“RACHEL HEY RACHEL!!” panggil Nata yang terus mengejar Rachel hingga keluar kantor.
Tapi Rachel tidak berhenti, ia malah masuk ke dalam lift dan segera menutupnya. Nata menyusulnya, menekan-nekan tombol lift dengan arogan tapi pintu lift tidak lagi terbuka.
“Argh sial!” dengus Nata sambil memukul pintu lift dengan kasar.
“Masa dia tidak mendengarku!” Nata masih berujar dengan kesal, ia mengguyar rambutnya dengan kasar. Entah apa yang membuat Rachel lari darinya bahkan tidak menoleh saat ia panggil-panggil.
“Sejak kapan kamu berani menolak berbicara denganku?!” dengusnya lagi, tidak terima.

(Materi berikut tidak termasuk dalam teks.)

-- ==== Sys2Proof/Machine/CmdTypes.lean ====
section
/-! DEFINITION. What commands carry beside numbers and the types of the state: who sends a command, and what the part reads or measures
when it carries one out. -/

namespace Sys2Proof.Machine

/-- The function whose CMD ring holds a scheduler command. `lag` places the first cell with the change after the cell in which the
command was fetched, at most four (R208). -/
structure CmdSrc where
  fn : Fin 257
  lag : Fin 5
deriving DecidableEq, Repr

/-- Where a vault command comes from: the PF's register path, or the CMD ring of a function. -/
structure VSrc where
  reg : Bool
  fn : Fin 257
deriving DecidableEq, Repr

/-- What ends an engine's own decoding: whether the PHR gives an FCS of four octets, whether the header passes its check (of an LD replay,
whether the frame is found again), the OFDM MCS, the PSDU octets as received with the FCS at their end, the frame that the octets read as and
the values measured over it. -/
structure Confirm where
  fcs4 : Bool
  hcsOk : Bool
  mcs : Nat
  octets : List Nat
  psdu : Psdu
  meas : Meas
deriving DecidableEq, Repr

/-- What the part finds on a physical lane that locks in 8b/10b mode (R51): that the running disparity of the K28.5 characters received shows
its pair inverted, and the lane identifier of the ILAS. -/
structure LaneLock where
  lane : Fin 8
  inverted : Bool
  lid : Nat
deriving DecidableEq, Repr

/-- What the boundary takes from outside: the ports at whose device clock SYSREF arrives late, the interface samples of the RX ports released
in the tick just ended, what the shadow comparer reads, the doorbell records sampled, the memory errors that the scrubber and the patrol meet, the
readings of the four junction sensors in 0.1 °C and of the lowest VDD_CORE in mV for Loupe's second, and how many excursions of VDD_CORE of 1 µs or longer and correctable errors reported
through AER the tick had (R490). -/
structure TickEnv where
  arrive : List Nat
  rx : List (List Cpx)
  shadow : Option (List (Nat × EmtEntry))
  bells : List (Nat × Bell)
  hits : List EccHit
  tj : Int × Int × Int × Int
  vcore : Int
  exc : Nat
  aer : Nat
deriving DecidableEq, Repr, Inhabited

end Sys2Proof.Machine
end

Alih-alih menunggu lift terbuka, Nata memilih menuruni tangga darurat dari lantai delapan menuju lantai satu. Ia berpikir kalau ia harus segera mengejar Rachel.

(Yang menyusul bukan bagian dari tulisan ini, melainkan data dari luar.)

-- ==== Sys2Proof/Machine/RegMapMac.lean ====
section
/-! DEFINITION. The register fields of the blocks TXC, MAC, SEC, KV, one definition per field of the spec's register tables
(address, place, type of R9, reset value of R12, tick-aligned mark of R16), and the rows that list them by register. -/

namespace Sys2Proof.Machine


/-! TXC_CTRL (05_transmit.md) -/
def Reg.TXC_CTRL.EN : Fld := ⟨0x900000, 0, 1, .rw, 0, false⟩
def Reg.TXC_CTRL.ACK_RSV : Fld := ⟨0x900000, 4, 5, .rw, 4, true⟩

/-! TXC_FIR_COMMIT (05_transmit.md) -/
def Reg.TXC_FIR_COMMIT.BANKS : Fld := ⟨0x900004, 2, 14, .w1s, 0, false⟩

/-! TXC_MOD_BUSY (05_transmit.md) -/
def Reg.TXC_MOD_BUSY.BUSY : Fld := ⟨0x900008, 0, 32, .ro, 0, false⟩

/-! TXC_PORTp_CFG (05_transmit.md) -/
def Reg.TXC_PORTp_CFG.EN (p : Nat) : Fld := ⟨0x900100 + 32 * p, 0, 1, .rw, 0, true⟩
def Reg.TXC_PORTp_CFG.SCALE (p : Nat) : Fld := ⟨0x900100 + 32 * p, 1, 3, .rw, 2, true⟩

/-! TXC_PORTp_FC (05_transmit.md) -/
def Reg.TXC_PORTp_FC.FC (p : Nat) : Fld := ⟨0x900104 + 32 * p, 0, 32, .rw, 0, true⟩

/-! TXC_PORTp_CLIP (05_transmit.md) -/
def Reg.TXC_PORTp_CLIP.CLIPS (p : Nat) : Fld := ⟨0x900108 + 32 * p, 0, 32, .ro, 0, false⟩

/-! TXC_BANDb_CFG (05_transmit.md) -/
def Reg.TXC_BANDb_CFG.TXPORT (b : Nat) : Fld := ⟨0x900200 + 16 * b, 0, 2, .rw, 0, true⟩
def Reg.TXC_BANDb_CFG.GUARD (b : Nat) : Fld := ⟨0x900200 + 16 * b, 4, 10, .rw, 100, true⟩

/-! TXC_PROFp_A (05_transmit.md) -/
def Reg.TXC_PROFp_A.PHY (p : Nat) : Fld := ⟨0x900400 + 8 * p, 0, 2, .rw, 0, true⟩
def Reg.TXC_PROFp_A.MODE (p : Nat) : Fld := ⟨0x900400 + 8 * p, 2, 5, .rw, 0, true⟩
def Reg.TXC_PROFp_A.BANK (p : Nat) : Fld := ⟨0x900400 + 8 * p, 8, 4, .rw, 0, true⟩
def Reg.TXC_PROFp_A.RAMP_LEG (p : Nat) : Fld := ⟨0x900400 + 8 * p, 12, 1, .rw, 0, true⟩
def Reg.TXC_PROFp_A.RAMP_LEN (p : Nat) : Fld := ⟨0x900400 + 8 * p, 13, 4, .rw, 7, true⟩
def Reg.TXC_PROFp_A.FE_BITS (p : Nat) : Fld := ⟨0x900400 + 8 * p, 20, 4, .rw, 0, true⟩
def Reg.TXC_PROFp_A.GAIN (p : Nat) : Fld := ⟨0x900400 + 8 * p, 24, 8, .rw, 0, true⟩

/-! TXC_PROFp_B (05_transmit.md) -/
def Reg.TXC_PROFp_B.NPRE (p : Nat) : Fld := ⟨0x900404 + 8 * p, 0, 10, .rw, 8, true⟩
def Reg.TXC_PROFp_B.MOD_IDX (p : Nat) : Fld := ⟨0x900404 + 8 * p, 16, 8, .rw, 32, true⟩
def Reg.TXC_PROFp_B.FEC_RSC (p : Nat) : Fld := ⟨0x900404 + 8 * p, 24, 1, .rw, 0, true⟩

/-! TXC_FIRb_COEFi (05_transmit.md) -/
def Reg.TXC_FIRb_COEFi.COEF (b : Nat) (i : Nat) : Fld := ⟨0x900800 + 0x100 * b + 4 * i, 0, 18, .rw, Config.firReset b i, false⟩

/-! TXC_MASKp_CTRL (05_transmit.md) -/
def Reg.TXC_MASKp_CTRL.EN (p : Nat) : Fld := ⟨0x901800 + 0x100 * p, 0, 1, .rw, 0, false⟩
def Reg.TXC_MASKp_CTRL.ACT (p : Nat) : Fld := ⟨0x901800 + 0x100 * p, 1, 1, .rw, 1, false⟩
def Reg.TXC_MASKp_CTRL.UNGATE (p : Nat) : Fld := ⟨0x901800 + 0x100 * p, 2, 1, .w1s, 0, false⟩
def Reg.TXC_MASKp_CTRL.AVG (p : Nat) : Fld := ⟨0x901800 + 0x100 * p, 4, 4, .rw, 4, false⟩
def Reg.TXC_MASKp_CTRL.HOLD (p : Nat) : Fld := ⟨0x901800 + 0x100 * p, 16, 16, .rw, 0, false⟩

/-! TXC_MASKp_STAT (05_transmit.md) -/
def Reg.TXC_MASKp_STAT.GATED (p : Nat) : Fld := ⟨0x901804 + 0x100 * p, 0, 1, .ro, 0, false⟩
def Reg.TXC_MASKp_STAT.RB_CAUSE (p : Nat) : Fld := ⟨0x901804 + 0x100 * p, 1, 1, .ro, 0, false⟩
def Reg.TXC_MASKp_STAT.FIRST_BIN (p : Nat) : Fld := ⟨0x901804 + 0x100 * p, 4, 10, .ro, 0, false⟩
def Reg.TXC_MASKp_STAT.VIOL (p : Nat) : Fld := ⟨0x901804 + 0x100 * p, 16, 16, .ro, 0, false⟩

/-! TXC_MASKp_SEGs (05_transmit.md) -/
def Reg.TXC_MASKp_SEGs.LO_BIN (p : Nat) (s : Nat) : Fld := ⟨0x901880 + 0x100 * p + 4 * s, 0, 10, .rw, 0, false⟩
def Reg.TXC_MASKp_SEGs.HI_BIN (p : Nat) (s : Nat) : Fld := ⟨0x901880 + 0x100 * p + 4 * s, 10, 10, .rw, 0, false⟩
def Reg.TXC_MASKp_SEGs.LIMIT (p : Nat) (s : Nat) : Fld := ⟨0x901880 + 0x100 * p + 4 * s, 20, 9, .rw, 0, false⟩
def Reg.TXC_MASKp_SEGs.EN (p : Nat) (s : Nat) : Fld := ⟨0x901880 + 0x100 * p + 4 * s, 31, 1, .rw, 0, false⟩

/-! TXC_FEn_CFG (05_transmit.md) -/
def Reg.TXC_FEn_CFG.SRC (n : Nat) : Fld := ⟨0x901C00 + 8 * n, 0, 2, .rw, 0, false⟩
def Reg.TXC_FEn_CFG.PORT (n : Nat) : Fld := ⟨0x901C00 + 8 * n, 2, 2, .rw, 0, false⟩
def Reg.TXC_FEn_CFG.BIT (n : Nat) : Fld := ⟨0x901C00 + 8 * n, 4, 2, .rw, 0, false⟩
def Reg.TXC_FEn_CFG.POL (n : Nat) : Fld := ⟨0x901C00 + 8 * n, 6, 1, .rw, 0, false⟩
def Reg.TXC_FEn_CFG.STATIC (n : Nat) : Fld := ⟨0x901C00 + 8 * n, 7, 1, .rw, 0, false⟩
def Reg.TXC_FEn_CFG.RB_EN (n : Nat) : Fld := ⟨0x901C00 + 8 * n, 8, 1, .rw, 1, false⟩
def Reg.TXC_FEn_CFG.RB_GATE (n : Nat) : Fld := ⟨0x901C00 + 8 * n, 9, 1, .rw, 0, false⟩

/-! TXC_FEn_TIME (05_transmit.md) -/
def Reg.TXC_FEn_TIME.LEAD (n : Nat) : Fld := ⟨0x901C04 + 8 * n, 0, 16, .rw, 0, true⟩
def Reg.TXC_FEn_TIME.LAG (n : Nat) : Fld := ⟨0x901C04 + 8 * n, 16, 16, .rw, 0, true⟩

/-! TXC_FE_STAT (05_transmit.md) -/
def Reg.TXC_FE_STAT.LEVEL : Fld := ⟨0x901C80, 0, 16, .ro, 0, false⟩
def Reg.TXC_FE_STAT.RB_ERR : Fld := ⟨0x901C80, 16, 16, .w1c, 0, false⟩

/-! TXC_BANDb_DC (05_transmit.md) -/
def Reg.TXC_BANDb_DC.EN (b : Nat) : Fld := ⟨0x902000 + 0x400 * b, 0, 1, .rw, 0, true⟩
def Reg.TXC_BANDb_DC.PRESET (b : Nat) : Fld := ⟨0x902000 + 0x400 * b, 1, 1, .w1s, 0, false⟩

/-! TXC_SBb_sLO (05_transmit.md) -/
def Reg.TXC_SBb_sLO.LO (b : Nat) (s : Nat) : Fld := ⟨0x902010 + 0x400 * b + 32 * s, 0, 32, .rw, 0, false⟩

/-! TXC_SBb_sHI (05_transmit.md) -/
def Reg.TXC_SBb_sHI.HI (b : Nat) (s : Nat) : Fld := ⟨0x902014 + 0x400 * b + 32 * s, 0, 32, .rw, 0, false⟩

/-! TXC_SBb_sCFG (05_transmit.md) -/
def Reg.TXC_SBb_sCFG.DUTY (b : Nat) (s : Nat) : Fld := ⟨0x902018 + 0x400 * b + 32 * s, 0, 17, .rw, 0, false⟩
def Reg.TXC_SBb_sCFG.WIN (b : Nat) (s : Nat) : Fld := ⟨0x902018 + 0x400 * b + 32 * s, 17, 12, .rw, 0xE10, false⟩
def Reg.TXC_SBb_sCFG.EN (b : Nat) (s : Nat) : Fld := ⟨0x902018 + 0x400 * b + 32 * s, 31, 1, .rw, 0, false⟩

/-! TXC_SBb_sUSED (05_transmit.md) -/
def Reg.TXC_SBb_sUSED.USED (b : Nat) (s : Nat) : Fld := ⟨0x90201C + 0x400 * b + 32 * s, 0, 32, .ro, 0, false⟩

/-! TXC_SBb_sAVAIL (05_transmit.md) -/
def Reg.TXC_SBb_sAVAIL.AVAIL (b : Nat) (s : Nat) : Fld := ⟨0x902020 + 0x400 * b + 32 * s, 0, 32, .ro, 0, false⟩

/-! TXC_LAUNCH (05_transmit.md) -/
def Reg.TXC_LAUNCH.CNT : Fld := ⟨0x903000, 0, 32, .ro, 0, false⟩

/-! TX_DEFER_FIT (05_transmit.md) -/
def Reg.TX_DEFER_FIT.CNT : Fld := ⟨0x903004, 0, 32, .ro, 0, false⟩

/-! TXC_DEFER_DC (05_transmit.md) -/
def Reg.TXC_DEFER_DC.CNT : Fld := ⟨0x903008, 0, 32, .ro, 0, false⟩

/-! TXC_TOO_LONG (05_transmit.md) -/
def Reg.TXC_TOO_LONG.CNT : Fld := ⟨0x90300C, 0, 32, .ro, 0, false⟩

/-! TXC_OOB (05_transmit.md) -/
def Reg.TXC_OOB.CNT : Fld := ⟨0x903010, 0, 32, .ro, 0, false⟩

/-! TXC_NO_MOD (05_transmit.md) -/
def Reg.TXC_NO_MOD.CNT : Fld := ⟨0x903014, 0, 32, .ro, 0, false⟩

/-! TXC_OFS_ERR (05_transmit.md) -/
def Reg.TXC_OFS_ERR.CNT : Fld := ⟨0x903018, 0, 32, .ro, 0, false⟩

/-! TXC_PROF_ERR (05_transmit.md) -/
def Reg.TXC_PROF_ERR.CNT : Fld := ⟨0x90301C, 0, 32, .ro, 0, false⟩

/-! TXC_DEFER_FE (05_transmit.md) -/
def Reg.TXC_DEFER_FE.CNT : Fld := ⟨0x903020, 0, 32, .ro, 0, false⟩

/-! TXC_DEFER_GATE (05_transmit.md) -/
def Reg.TXC_DEFER_GATE.CNT : Fld := ⟨0x903024, 0, 32, .ro, 0, false⟩

/-! TXC_ACK_SUPP (05_transmit.md) -/
def Reg.TXC_ACK_SUPP.CNT : Fld := ⟨0x903028, 0, 32, .ro, 0, false⟩

/-! TXC_ABORT_SYNC (05_transmit.md) -/
def Reg.TXC_ABORT_SYNC.CNT : Fld := ⟨0x90302C, 0, 32, .ro, 0, false⟩

/-! TXC_LEASE_ABORT (05_transmit.md) -/
def Reg.TXC_LEASE_ABORT.CNT : Fld := ⟨0x903030, 0, 32, .ro, 0, false⟩

/-! TXC_MASK_GATE (05_transmit.md) -/
def Reg.TXC_MASK_GATE.CNT : Fld := ⟨0x903034, 0, 32, .ro, 0, false⟩

/-! TXC_FE_RB (05_transmit.md) -/
def Reg.TXC_FE_RB.CNT : Fld := ⟨0x903038, 0, 32, .ro, 0, false⟩

/-! TXC_LATE (05_transmit.md) -/
def Reg.TXC_LATE.CNT : Fld := ⟨0x90303C, 0, 32, .ro, 0, false⟩

/-- Rows of the TXC registers (base, stride and count of each index, width, fields). -/
def regRowsTxc0 : List RegRow := [
  ⟨0x900000, 0, 1, 0, 0, 1, 0, 32, fun _ _ => [Reg.TXC_CTRL.EN, Reg.TXC_CTRL.ACK_RSV]⟩,
  ⟨0x900004, 0, 1, 0, 0, 1, 0, 32, fun _ _ => [Reg.TXC_FIR_COMMIT.BANKS]⟩,
  ⟨0x900008, 0, 1, 0, 0, 1, 0, 32, fun _ _ => [Reg.TXC_MOD_BUSY.BUSY]⟩,
  ⟨0x900100, 32, 4, 0, 0, 1, 0, 32, fun i _ => [Reg.TXC_PORTp_CFG.EN i, Reg.TXC_PORTp_CFG.SCALE i]⟩,
  ⟨0x900104, 32, 4, 0, 0, 1, 0, 32, fun i _ => [Reg.TXC_PORTp_FC.FC i]⟩,
  ⟨0x900108, 32, 4, 0, 0, 1, 0, 32, fun i _ => [Reg.TXC_PORTp_CLIP.CLIPS i]⟩,
  ⟨0x900200, 16, 4, 0, 0, 1, 0, 32, fun i _ => [Reg.TXC_BANDb_CFG.TXPORT i, Reg.TXC_BANDb_CFG.GUARD i]⟩,
  ⟨0x900400, 8, 16, 0, 0, 1, 0, 32, fun i _ => [Reg.TXC_PROFp_A.PHY i, Reg.TXC_PROFp_A.MODE i, Reg.TXC_PROFp_A.BANK i, Reg.TXC_PROFp_A.RAMP_LEG i, Reg.TXC_PROFp_A.RAMP_LEN i, Reg.TXC_PROFp_A.FE_BITS i, Reg.TXC_PROFp_A.GAIN i]⟩,
  ⟨0x900404, 8, 16, 0, 0, 1, 0, 32, fun i _ => [Reg.TXC_PROFp_B.NPRE i, Reg.TXC_PROFp_B.MOD_IDX i, Reg.TXC_PROFp_B.FEC_RSC i]⟩,
  ⟨0x900800, 0x100, 16, 0, 4, 64, 0, 32, fun i j => [Reg.TXC_FIRb_COEFi.COEF i j]⟩,
  ⟨0x901800, 0x100, 4, 0, 0, 1, 0, 32, fun i _ => [Reg.TXC_MASKp_CTRL.EN i, Reg.TXC_MASKp_CTRL.ACT i, Reg.TXC_MASKp_CTRL.UNGATE i, Reg.TXC_MASKp_CTRL.AVG i, Reg.TXC_MASKp_CTRL.HOLD i]⟩,
  ⟨0x901804, 0x100, 4, 0, 0, 1, 0, 32, fun i _ => [Reg.TXC_MASKp_STAT.GATED i, Reg.TXC_MASKp_STAT.RB_CAUSE i, Reg.TXC_MASKp_STAT.FIRST_BIN i, Reg.TXC_MASKp_STAT.VIOL i]⟩,
  ⟨0x901880, 0x100, 4, 0, 4, 32, 0, 32, fun i j => [Reg.TXC_MASKp_SEGs.LO_BIN i j, Reg.TXC_MASKp_SEGs.HI_BIN i j, Reg.TXC_MASKp_SEGs.LIMIT i j, Reg.TXC_MASKp_SEGs.EN i j]⟩,
  ⟨0x901C00, 8, 16, 0, 0, 1, 0, 32, fun i _ => [Reg.TXC_FEn_CFG.SRC i, Reg.TXC_FEn_CFG.PORT i, Reg.TXC_FEn_CFG.BIT i, Reg.TXC_FEn_CFG.POL i, Reg.TXC_FEn_CFG.STATIC i, Reg.TXC_FEn_CFG.RB_EN i, Reg.TXC_FEn_CFG.RB_GATE i]⟩,
  ⟨0x901C04, 8, 16, 0, 0, 1, 0, 32, fun i _ => [Reg.TXC_FEn_TIME.LEAD i, Reg.TXC_FEn_TIME.LAG i]⟩,
  ⟨0x901C80, 0, 1, 0, 0, 1, 0, 32, fun _ _ => [Reg.TXC_FE_STAT.LEVEL, Reg.TXC_FE_STAT.RB_ERR]⟩,
  ⟨0x902000, 0x400, 4, 0, 0, 1, 0, 32, fun i _ => [Reg.TXC_BANDb_DC.EN i, Reg.TXC_BANDb_DC.PRESET i]⟩,
  ⟨0x902010, 0x400, 4, 0, 32, 16, 0, 32, fun i j => [Reg.TXC_SBb_sLO.LO i j]⟩,
  ⟨0x902014, 0x400, 4, 0, 32, 16, 0, 32, fun i j => [Reg.TXC_SBb_sHI.HI i j]⟩,
  ⟨0x902018, 0x400, 4, 0, 32, 16, 0, 32, fun i j => [Reg.TXC_SBb_sCFG.DUTY i j, Reg.TXC_SBb_sCFG.WIN i j, Reg.TXC_SBb_sCFG.EN i j]⟩,
  ⟨0x90201C, 0x400, 4, 0, 32, 16, 0, 32, fun i j => [Reg.TXC_SBb_sUSED.USED i j]⟩,
  ⟨0x902020, 0x400, 4, 0, 32, 16, 0, 32, fun i j => [Reg.TXC_SBb_sAVAIL.AVAIL i j]⟩,
  ⟨0x903000, 0, 1, 0, 0, 1, 0, 32, fun _ _ => [Reg.TXC_LAUNCH.CNT]⟩,
  ⟨0x903004, 0, 1, 0, 0, 1, 0, 32, fun _ _ => [Reg.TX_DEFER_FIT.CNT]⟩]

Di dalam lift, Rachel menangis sesegukan. Dadanya sesak saat melihat Nata tersenyum bahkan tertawa bersama wanita lain. Sementara saat bersamanya, apapun yang ia lakukan tidak pernah menarik minat Nata untuk tersenyum apalagi tertawa.
Apa yang salah dengan dirinya? Apa Nata setersiksa itu menikah dengannya?
Rachel terus mengurut dadanya yang terasa sesak. Ia tidak peduli pada seseorang yang memperhatikannya dari belakang. Baru kali ini ia menangis karena Nata, bukan karena Martha atau hal lainnya.
“Ding!”
Tiba di lantai satu, Rachel segera berlari keluar kantor. Ia mengusap air matanya dengan kasar. rinai air mata membuat pandangannya tidak jelas. Ia berjalan cepat sambil menunduk walau ia yakini beberapa pasang mata masih melihat bahunya yang sesegukan karena menangis.
“Taksi!” panggil Rachel, pada sebuah taksi yang terparkir tidak jauh dari tempatnya berdiri. Sepertinya ia baru menurunkan penumpang.
“RACHEL!!!” lagi suara Nata memanggilnya. Nata masih berlari berusaha mengejar Rachel.
Semakin terdengar suara Nata, Rachel semakin ingin menangis.
Ia tidak menimpalinya, malah tetap naik ke dalam taksi dan ingin segera pergi dari tempat ini. Baru Rachel naik ke dalam taksi dan akan berangkat, tiba-tiba saja,
“Berhenti!!” seru Nata yang menghadang taksi itu.
Nafasnya masih terengah karena berlari menuruni tangga untuk mengejar Rachel. Rachel sangat enggan melihat tatapan tajam suaminya yang terlihat jelas dari tempat duduknya.
“Berangkat aja pak.” Pinta Rachel. Rasanya ia ingin menjauh beberapa saat dari Nata.
“Maaf non, kalau seperti ini saya tidak bisa berangkat.” Ujar penggemudi taksi saat melihat Nata yang menopangkan tangannya ke kap mobil.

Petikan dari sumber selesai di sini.